I didn't mean to suggest that Lenin wasn't opposed to political violence, but merely suggest (and fully knowing that who KNOWS what would have happened if he'd lived a longer life) that his political violence wasn't of Stalinist proportions. I fully feel that post-revolutionary Russia is one of those violence socialist revolutions that produced a military dictatorship with an awful human rights record, definitely. But Lenin wasn't any more violent than, say, the Tsar's government. Which might be a quibbling distinction so forgive me if it sounds defensive. ;)
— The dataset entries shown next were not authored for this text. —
-- ==== Sys2Proof/Machine/State.lean ====
section
/-!
DEFINITION. The state of the package: everything the specification names, as plain data (INVENTORY.md lists each field
with its rule and its reset value), and the state right after reset.
-/

namespace Sys2Proof.Machine

/-- A stop without an effect that the specification gives. -/
inductive Fault where
  /-- An access to a physical address that holds nothing (R230). Raised by the physical accessors; safe: the hardware
  has no location there. -/
  | noSuchPhysical
deriving DecidableEq, Repr

/-- Why a step has no meaning in the model. -/
inductive Refusal where
  /-- An instruction without a meaning yet. Raised only by `exec`'s own arms; safe. -/
  | notModelled (mnemonic : String)
  /-- An access to a device register whose behaviour the specification does not give (R438: the CXL ports'
  register space but for its decoders; R230: device addresses that no rule names). Raised by the device accessors; safe. -/
  | deviceUnspecified
deriving DecidableEq, Repr

/-- A write of a long result to a register (R30, R31). -/
inductive RegWrite where
  | s (d : Nat) (x : Word)
  | f (d : Nat) (x : Word)
  | v (d : Nat) (x : VReg)
  | m (d : Nat) (x : MReg)
deriving DecidableEq, Repr

/-- A change of an accumulator tile, applied at the marker (R172, R192). -/
inductive TileOp where
  /-- `mzero` (R218). -/
  | zero (t : Nat) (anchor : Int)
  /-- A product's addends (R171): formats, the sum of the scale exponents, and the segments of A and B as read. -/
  | product (t : Nat) (fa fb : Nat) (k : Int) (rows cols : List Segment)
  /-- `mwr` (R220): row, quarter and sixteen lanes. -/
  | put (t row quarter : Nat) (lanes : List Nat)
deriving DecidableEq, Repr

/-- One entry of the return buffer (R32): what a long instruction writes at the marker. -/
structure LongRes where
  id : Nat
  /-- The address of its word (R383). -/
  waddr : Nat
  writes : List RegWrite := []
  flags : Nat := 0
  /-- MSTATUS bits it sets (R222). -/
  mstatus : Nat := 0
  tiles : List TileOp := []
  /-- It is no long instruction's: the fault of a poisoned release, which takes no entry of the sixteen (R32, R145). -/
  extra : Bool := false
  /-- A deferred fault (R33): cause and TVAL. -/
  fault : Option (Nat × Nat) := none
  /-- The result has come back (R31). -/
  returned : Bool := false
  /-- Its value waits for another unit: an atomic, a near-memory operation or a product. -/
  queued : Bool := false
  /-- The addresses that a load read, whose words or packets may fail before they return (R395, R396). -/
  src : List Nat := []
deriving DecidableEq, Repr

/-- A stream register (R125, R126, R158): 0 UNBOUND, 1 BOUND, 2 DRAINED. -/
structure Stream where
  state : Nat := 0
  src : Nat := 0
  rows : Nat := 0
  rbytes : Nat := 0
  stride : Nat := 0
  /-- Rows whose elements have arrived. -/
  fetched : Nat := 0
  popped : Nat := 0
  /-- Elements that have arrived and are not popped: their bytes, or the fault of their row. -/
  elems : List (List Nat × Option (Nat × Nat)) := []
  /-- The bundle that bound it (R390), and the address space and the mode it was bound in (R411). -/
  pc : Nat := 0
  asid : Nat := 0
  user : Bool := true
deriving DecidableEq, Repr

/-- A bundle in a strand's fetch buffer (R19); a fetch that failed carries its cause and TVAL (R90). -/
structure Fetched where
  addr : Nat
  w0 : Nat
  w1 : Nat
  fault : Option (Nat × Nat) := none
deriving DecidableEq, Repr

/-- Whose an access under way is: the strand or drover program that runs the continuation that issued it, that
continuation by its record slot while it is suspended, or nobody's any more. A failure poisons that strand (R274, R389);
the orders of a hart's accesses go by the hart that issued them (R255). -/
inductive Owner where
  | hart (k : Nat)
  | record (addr slot : Nat)
  | nobody
deriving DecidableEq, Repr

/-- A message (R283): its words, and what the fabric carries beside them (R284, R324). -/
structure Msg where
  ts : Nat
  hdr : Nat
  payload : List Nat
  /-- Destination endpoint: package and core. -/
  dest : Nat
  asid : Nat
  /-- Launch slot of the sender. -/
  slot : Nat
  /-- The hart whose send it is until it stands in an inbox, and when it was sent (R265); none for the hardware's. -/
  hart : Option Nat := none
  since : Nat := 0
  /-- It was re-injected by `rollback` while its flock drained, and has been counted (R285, R314, R347). -/
  reinjected : Bool := false
deriving DecidableEq, Repr

/-- The registers a pair bundle reads, as they stood before it (R10), and the length of the return buffer then. -/
structure Snap where
  s : Store Word
  mstatus : Nat
  longs : Nat
deriving DecidableEq, Repr

/-- What the word just issued did to the flow of control (R47). -/
inductive Flow where
  /-- The next bundle follows, or the loop goes back. -/
  | seq
  /-- A transfer was taken; `npc` is its target. -/
  | taken
  /-- A trap was taken; `pc` is the handler's address. -/
  | trap
  /-- The word waits at issue (R14). -/
  | wait
  /-- The word set `pc` itself and acted as a marker: `eret`, or a suspension point that goes on (R101, R331). -/
  | resumed
  /-- The strand has become idle (R39) or stopped (R104). -/
  | gone
deriving DecidableEq, Repr

/-- A suspension point with the operands read at its issue (R39). -/
inductive Susp where
  | suspend (a : Nat)
  | yield_
  | endTask
  | waitw (a value : Nat)
  | sends (route ts : Nat) (payload : List Nat)
  | join_ (d : Nat)
  | floorw (bound : Nat)
  | sleep (n : Nat)
deriving DecidableEq, Repr

/-- A take on its way to its lender's hub (R419): the strand that waits for its answer, the words of its record and their place,
and when it left. -/
structure Take where
  hart : Nat
  words : List Nat
  recPlace : Nat
  since : Nat
  /-- Its strand's continuation has ended: nothing waits for the answer any more. -/
  orphan : Bool := false
deriving DecidableEq, Repr

/-- A hart (R13, R255): a strand, or a drover program. -/
structure Hart where
  occ : Bool := false
  halted : Bool := false
  pc : Nat := 0
  npc : Nat := 0
  /-- The word of the bundle that issues next: 0, or 1 (R17, R383). -/
  word : Nat := 0
  /-- Word 1 is entered by `eret`: word 0 is not checked (R383). -/
  resumed1 : Bool := false
  flow : Flow := .seq
  /-- The bundle just issued holds `loop` (R96). -/
  loopWord : Bool := false
  s : Store Word := []
  f : Store Word := []
  v : Store VReg := []
  m : Store MReg := []
  /-- The dirty-register bitmap (R399): s registers, then f, v and m registers, 32 bits each. -/
  dirty : Nat := 0
  q : Store Stream := []
  /-- Supervisor mode (R382). -/
  sup : Bool := false
  fflags : Nat := 0
  frm : Nat := 0
  vt : Word := BitVec.allOnes 64
  ectx : Word := 0
  rngseed : Word := 0
  rngstream : Word := 0
  ecapdef : Word := 64
  retired : Word := 0
  mstatus : Nat := 0
  lc : Word := 0
  lstart : Nat := 0
  lend : Nat := 0
  mcause : Nat := 0
  tvec : Nat := 0
  tcause : Nat := 0
  tepc : Nat := 0
  tval : Word := 0
  tresume : Nat := 0
  /-- TSTATUS (R410): bits 0 INTRAP, 1 PMODE, 2 DEFER, 3 DMORE, 4 PSN, 7:5 PSCOPE. -/
  tstatus : Nat := 0
  asid : Nat := 0
  longs : List LongRes := []
  nextLong : Nat := 0
  parked : Bool := false
  /-- When it arrived at a `herd`, while it waits there (R20). -/
  herd : Option Nat := none
  herdPassed : Bool := false
  /-- Short results on their way (R29, R75): the s registers that wait for one, and the step from which a word may read it. -/
  late : Store Nat := []
  /-- It keeps the issue slot from word 0 to word 1 of its bundle (R17). -/
  kept : Bool := false
  /-- The next container it reads fails its first parity check: 1 the re-read matches, 2 it fails too (R164, R395). -/
  reread : Nat := 0
  cls : Nat := 0
  age : Nat := 0
  fetch : List Fetched := []
  latch : Option Msg := none
  /-- The held anti-message of the continuation (R278): source and serial. -/
  heldAnti : Option Nat := none
  /-- The tag whose handler the continuation runs (R286). -/
  handlerTag : Option Nat := none
  /-- Record slot of the continuation (R40). -/
  record : Option Nat := none
  level : Nat := 0
  slot : Option Nat := none
  flock : Nat := 0
  dests : List Nat := []
  destOverflow : Bool := false
  reds : Nat := 0
  tile0 : Bool := false
  tile1 : Bool := false
  snap : Option Snap := none
  /-- A fence of the hart was poisoned in this window, and the accesses it holds do not perform (R275): 1 those that
  `fence.rel` holds, 2 those that `fence.ar` holds. -/
  releaseHeld : Nat := 0
  /-- A suspension waits for a free record slot (R40). -/
  waitSlot : Bool := false
  /-- It waits at issue in `spawn` (R297). -/
  spawnWait : Bool := false
  /-- A suspension point whose marker delivered a fault: `eret` completes it (R385). -/
  susp : Option Susp := none
  /-- Answers of its takes that `agist` has not used yet (R419): the take, and the reason, 0 where it succeeded. -/
  taken : List (Take × Nat) := []
  /-- Messages that a `rollback` which waits at issue has sent and re-injected (R280, R347). -/
  rolled : Nat := 0
deriving DecidableEq, Repr

/-- An accumulator tile (R171): elements by 64 i + j, and the anchor. -/
structure Tile where
  els : Store Elem := []
  anchor : Int := 0
deriving DecidableEq, Repr

/-- A queued product (R215, R224). -/
structure Product where
  hart : Nat
  long : Nat
  fa : Nat
  fb : Nat
  a : Nat
  b : Nat
  k : Int
  tile : Nat
  dual : Bool
  consumed : Bool := false
  /-- The step in which it issued (R216). -/
  since : Nat := 0
deriving DecidableEq, Repr

/-- What a tile move does. -/
inductive MoveKind where
  | tile (plane : Bool)
  | gather
  | pageIn (va : Nat)
deriving DecidableEq, Repr

/-- A tile move in the drover (R116, R118, R150). -/
structure Move where
  seq : Nat
  kind : MoveKind
  /-- The hart that issued it. -/
  hart : Nat
  desc : List Nat
  descAddr : Nat
  idx : List Nat := []
  row : Nat := 0
  mask : Nat := 0
  active : Bool := false
  stopped : Bool := false
  launch : Option Nat := none
  flock : Nat := 0
  asid : Nat := 0
  pc : Nat := 0
  owner : Owner := .nobody
  since : Nat := 0
  /-- Bytes that earlier rows of an unordered move have written over, by place, as they were before the move (R120). -/
  old : List (Nat × Nat) := []
deriving DecidableEq, Repr

/-- Two entries are one move: a ticket's number is a flock's own (R117, R400). -/
def Move.same (a b : Move) : Bool := a.seq == b.seq && a.launch == b.launch && a.flock == b.flock

/-- The status of a faulted move (R153). -/
structure MoveFault where
  seq : Nat
  cause : Nat
  tval : Nat
  /-- The launch and the flock whose move it was. -/
  launch : Option Nat := none
  flock : Nat := 0
deriving DecidableEq, Repr

/-- A message in an inbox (R285, R286). -/
structure InMsg where
  msg : Msg
  arrival : Nat
  general : Bool
  /-- Its slot of the inbox's 256 (R107). -/
  place : Nat := 0
  /-- Since when it has been deliverable (R286). -/
  since : Option Nat := none
  aged : Bool := false
  /-- Held by a continuation it started (R278). -/
  held : Bool := false
deriving DecidableEq, Repr

/-- What a core keeps for the society of a launch (R314): its colour, the messages sent and received in each colour, and the
lowest timestamp sent in its present one. -/
structure Tally where
  colour : Nat := 0
  sent : List Nat := [0, 0]
  received : List Nat := [0, 0]
  lowestSent : Nat := 18446744073709551615
deriving DecidableEq, Repr

/-- A core (R13). -/
structure Core where
  za0 : Tile := {}
  za1 : Tile := {}
  /-- The tiles written since the last image (R399): bit 0 za0, bit 1 za1. -/
  zaDirty : Nat := 0
  consumed : Nat := 0
  products : List Product := []
  moves : List Move := []
  nextSeq : Nat := 1
  moveFaults : List MoveFault := []
  mailbox : Option Word := none
  /-- What a drover program that has stopped writes to its mailbox once its accesses have performed (R124, R260). -/
  mailWait : Option Word := none
  /-- Joins that wait: record slot, destination, launch slot (R155). -/
  joins : List (Nat × Nat × Nat) := []
  /-- The launch and flock of the drover program's issuer. -/
  droverOwner : Option (Nat × Nat) := none
  inbox : List InMsg := []
  /-- Messages that wait in the network before the inbox (R285). -/
  netWait : List Msg := []
  outbound : List Msg := []
  serial : Nat := 1
  rrClass : List Nat := [0, 0, 0, 0, 0, 0, 0, 0]
  rrTag : Nat := 255
  arrivals : Nat := 0
  tagen : BitVec 256 := 0
  tagpnd : BitVec 256 := 0
  msgdrop : Nat := 0
  tableOwner : Option Nat := none
  /-- By launch slot (R314). -/
  tallies : Store Tally := []
  /-- The core deque (R293): the oldest record's index and the count; the records lie in local memory. -/
  dqHead : Nat := 0
  dqCount : Nat := 0
  /-- The active move whose row moved last (R116). -/
  rrMove : Nat := 0
  /-- Banks claimed by accesses that go on, for each of their further cycles, and the requests granted last (R111). -/
  portBusy : List (List Nat) := []
  portGrants : List Nat := []
deriving DecidableEq, Repr

/-- What a waiting continuation waits for (R297, R327). -/
inductive WaitFor where
  | word (addr : Nat) (value : Word)
  | joined
  | floor (bound : Word)
  | resumed
  /-- Not before a step count (R99). -/
  | sleeping (until_ : Nat)
  | deque
deriving DecidableEq, Repr

/-- The states of a continuation (R327). -/
inductive ContState where
  | ready | running | suspended | waiting
deriving DecidableEq, Repr

/-- A continuation that the launch unit tracks by its record slot (R327). -/
structure Cont where
  recAddr : Nat
  slot : Nat
  flock : Nat
  cluster : Nat
  asid : Nat
  state : ContState
  wake : Bool := false
  /-- It has been WAITING since its last `suspend`: its WAKE stands (R327). -/
  waited : Bool := false
  waits : Option WaitFor := none
  vt : Word := BitVec.allOnes 64
  hangHandler : Bool := false
  /-- READY to a strand of one core only (R155). -/
  onlyCore : Option Nat := none
  /-- What the continuation keeps across a suspension: its message latch, the held anti-message and the tag whose
  handler it runs (R278, R279, R286). -/
  latch : Option Msg := none
  heldAnti : Option Nat := none
  handlerTag : Option Nat := none
deriving DecidableEq, Repr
Tolstoy was a proponent of the Big Man theory of history, yeah. That political change is made by guys like Alexander the Great and Napoleon. I'm not a fan of that. I'm not sure there *is* a term for what I think the driving force of history is -- I think it's technology. That a person will build something and then, over time, we work out the political ramifications of that "thing". So, people invented horticulture and then they invented villages and then kingship to rule (or, perhaps, misrule) those villages. Or someone invents cannons and a guy like Napoleon figures out what to do with them. So, I suspect that someone like Hitler -- who discovered the political ramifications of the genocidal implications of industrial technology -- was more or less inevitable (and, indeed, duplicated in people like Stalin and Pol Pot).
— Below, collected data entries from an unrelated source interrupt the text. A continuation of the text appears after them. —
-- ==== Sys2Proof/Machine/Access.lean ====
section
/-!
DEFINITION. The checks of every access (R127): apertures (R105, R106), user rights (R107, R109, R115, R276), leases
(R241), translation (R227 to R236), page types (R131) and poison (R132).
-/

namespace Sys2Proof.Machine

/-! ### Who makes an access, and what kind of access it is -/

/-- On whose behalf an access is made (R255). -/
structure Who where
  /-- The hart whose core, cluster, die and stack slice the own apertures name. -/
  hart : Nat
  asid : Nat
  /-- The rights of a user strand of the flock apply (R107). -/
  user : Bool
  slot : Option Nat
  flock : Nat
  /-- The ranges the access must lie in (R241); none where no lease check is made. -/
  leases : Option (List Lease)
  /-- The agent may use the scratchpad apertures. -/
  scratch : Bool := true
  /-- The access is the hart's own, and comes after its earlier ones to the same bytes (R133). -/
  own : Bool := false
deriving DecidableEq, Repr

/-- The kinds of access that page types (R131) and lease access (R241) tell apart. -/
inductive Form where
  /-- `ld`, `ldaq`, `fld` of n bytes, and the sign-extending `ld`. -/
  | load (n : Nat)
  | loadSigned (n : Nat)
  /-- `vld`. -/
  | vload
  /-- Every other read: strided, transposed, streams, descriptors, lists. -/
  | read
  | gather
  /-- `st`, `fst`, `strl`. -/
  | store
  /-- Every other store. -/
  | vstore
  | scatter
  /-- `amo`, `cas.w`, `cas.d`. -/
  | amo
  | cas2
  | red
  /-- A near-memory operation's read and write, and one of its reads. -/
  | near
  | nearRead
  | moveRead
  | moveWrite
  | pageIn
  | fetch
  /-- A read and write of a block: descriptors of agents and of leases. -/
  | block
deriving DecidableEq, Repr

/-- The form reads its target. -/
def Form.reads : Form → Bool
  | .store => false
  | .vstore => false
  | .scatter => false
  | .red => false
  | .moveWrite => false
  | .fetch => false
  | _ => true

/-- The form writes its target (R235). -/
def Form.writes : Form → Bool
  | .store => true
  | .vstore => true
  | .scatter => true
  | .amo => true
  | .cas2 => true
  | .red => true
  | .near => true
  | .moveWrite => true
  | .block => true
  | _ => false

/-- The kinds of access that the form needs a lease for (R241): near-memory operations need r and w for each. -/
def Form.leaseWrites : Form → Bool
  | .nearRead => true
  | f => f.writes

/-- The form is an atomic executed at its target (R141). -/
def Form.atomic : Form → Bool
  | .amo => true
  | .cas2 => true
  | .red => true
  | .near => true
  | .nearRead => true
  | _ => false

/-- The page type accepts the form (R131, R269): 0 normal, 1 multicast, 2 device. -/
def Form.accepted (f : Form) (type : Nat) : Bool :=
  if type = 0 then true
  else if type = 1 then
    match f with
    | .load _ => true
    | .loadSigned _ => true
    | .vload => true
    | .store => true
    | .vstore => true
    | .moveWrite => true
    | _ => false
  else
    match f with
    | .load _ => true
    | .loadSigned _ => true
    | .store => true
    | .amo => true
    | _ => false

/-- A piece of an access that lies in one home. -/
structure Chunk where
  place : Nat
  n : Nat
  /-- The leaf that maps it; 0 for a scratchpad. -/
  leaf : Nat := 0
deriving DecidableEq, Repr

/-- The page type of a chunk. -/
def Chunk.type (c : Chunk) : Nat := bits c.leaf 9 2
/-- The tier of a chunk; 0 also for a scratchpad. -/
def Chunk.tier (c : Chunk) : Nat := bits c.leaf 6 3
/-- The multicast group of a chunk (R229). -/
def Chunk.group (c : Chunk) : Nat := bits c.leaf 48 12

/-! ### Apertures (R105, R106) -/

/-- Where an address points before translation: a scratchpad place and the bytes left in its range, or a virtual
address. -/
inductive Target where
  | scratch (place : Nat) (left : Nat)
  | virtual_ (va : Nat)
deriving DecidableEq, Repr

/-- Bytes of a strand's stack slice: 0 without a launch, and for a drover program (log 12). -/
def State.stackBytes (s : State) (k : Nat) : Nat :=
  if k % 8 = 4 then 0
  else match s.launchOf k with
    | some l => l.stackBytes
    | none => 0

/-- The aperture of an address resolved for a hart; none where R106 refuses it. -/
def State.resolve (s : State) (k a : Nat) : Option Target :=
  let sel := bits a 56 8
  let low := bits a 0 56
  let core := k / 8
  if sel = 0 then (if low < 2 ^ 55 then some (.virtual_ low) else none)
  else if sel = 0xF0 then (if low < 2 ^ 19 then some (.scratch (placeLocal core low) (2 ^ 19 - low)) else none)
  else if sel = 0xF1 then
    (if low < 2 ^ 23 then some (.scratch (placeCluster (clusterOf core) low) (2 ^ 23 - low)) else none)
  else if sel = 0xF2 then
    (if low < 0x6000000 then some (.scratch (placeDie (dieOf core) low) (0x6000000 - low)) else none)
  else if sel = 0xF3 then
    let n := s.stackBytes k
    (if low < n then some (.scratch (placeLocal core (0x80000 - (k % 8 + 1) * n + low)) (n - low)) else none)
  else if sel = 0xF4 then
    let c := bits low 19 11
    (if low < 2 ^ 30 ∧ c < 1536 then
      some (.scratch (placeLocal c (low % 2 ^ 19)) (2 ^ 19 - low % 2 ^ 19)) else none)
  else if sel = 0xF5 then
    let c := bits low 23 7
    (if low < 2 ^ 30 ∧ c < 96 then
      some (.scratch (placeCluster c (low % 2 ^ 23)) (2 ^ 23 - low % 2 ^ 23)) else none)
  else if sel = 0xF6 then
    (if low < 2 ^ 29 ∧ low % 2 ^ 27 < 0x6000000 then
      some (.scratch (placeDie (bits low 27 2) (low % 2 ^ 27)) (0x6000000 - low % 2 ^ 27)) else none)
  else none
This belief is related to social history, where broad culture creates the preconditions for the development of a certain kind of leader. So, in social history Hitler arose because of stuff like Germany's humiliation after the Treaty of Versailles and the endemic anti-semitism that was part of Germany's culture for at least a thousand years. (I don't think that social history is incompatible with my own pet historical theory, I should add, hehe.) That a person like Hitler didn't arise in a social vacuum -- that he was created by social forces and was merely the means through which Germany enacted already broadly existing fears and frustrations. That Hitler came to exist because the Germany people wanted someone like Hitler to come to exist. That makes somewhat more sense to me that the whole Great Man theory of history.
I agree that pacifists are ahead of their time. Like you, I could not quite be one but I would like to be. A pacifist I much admire is Vera Brittain. Few people know of her now but she was much maligned for opposing WW2.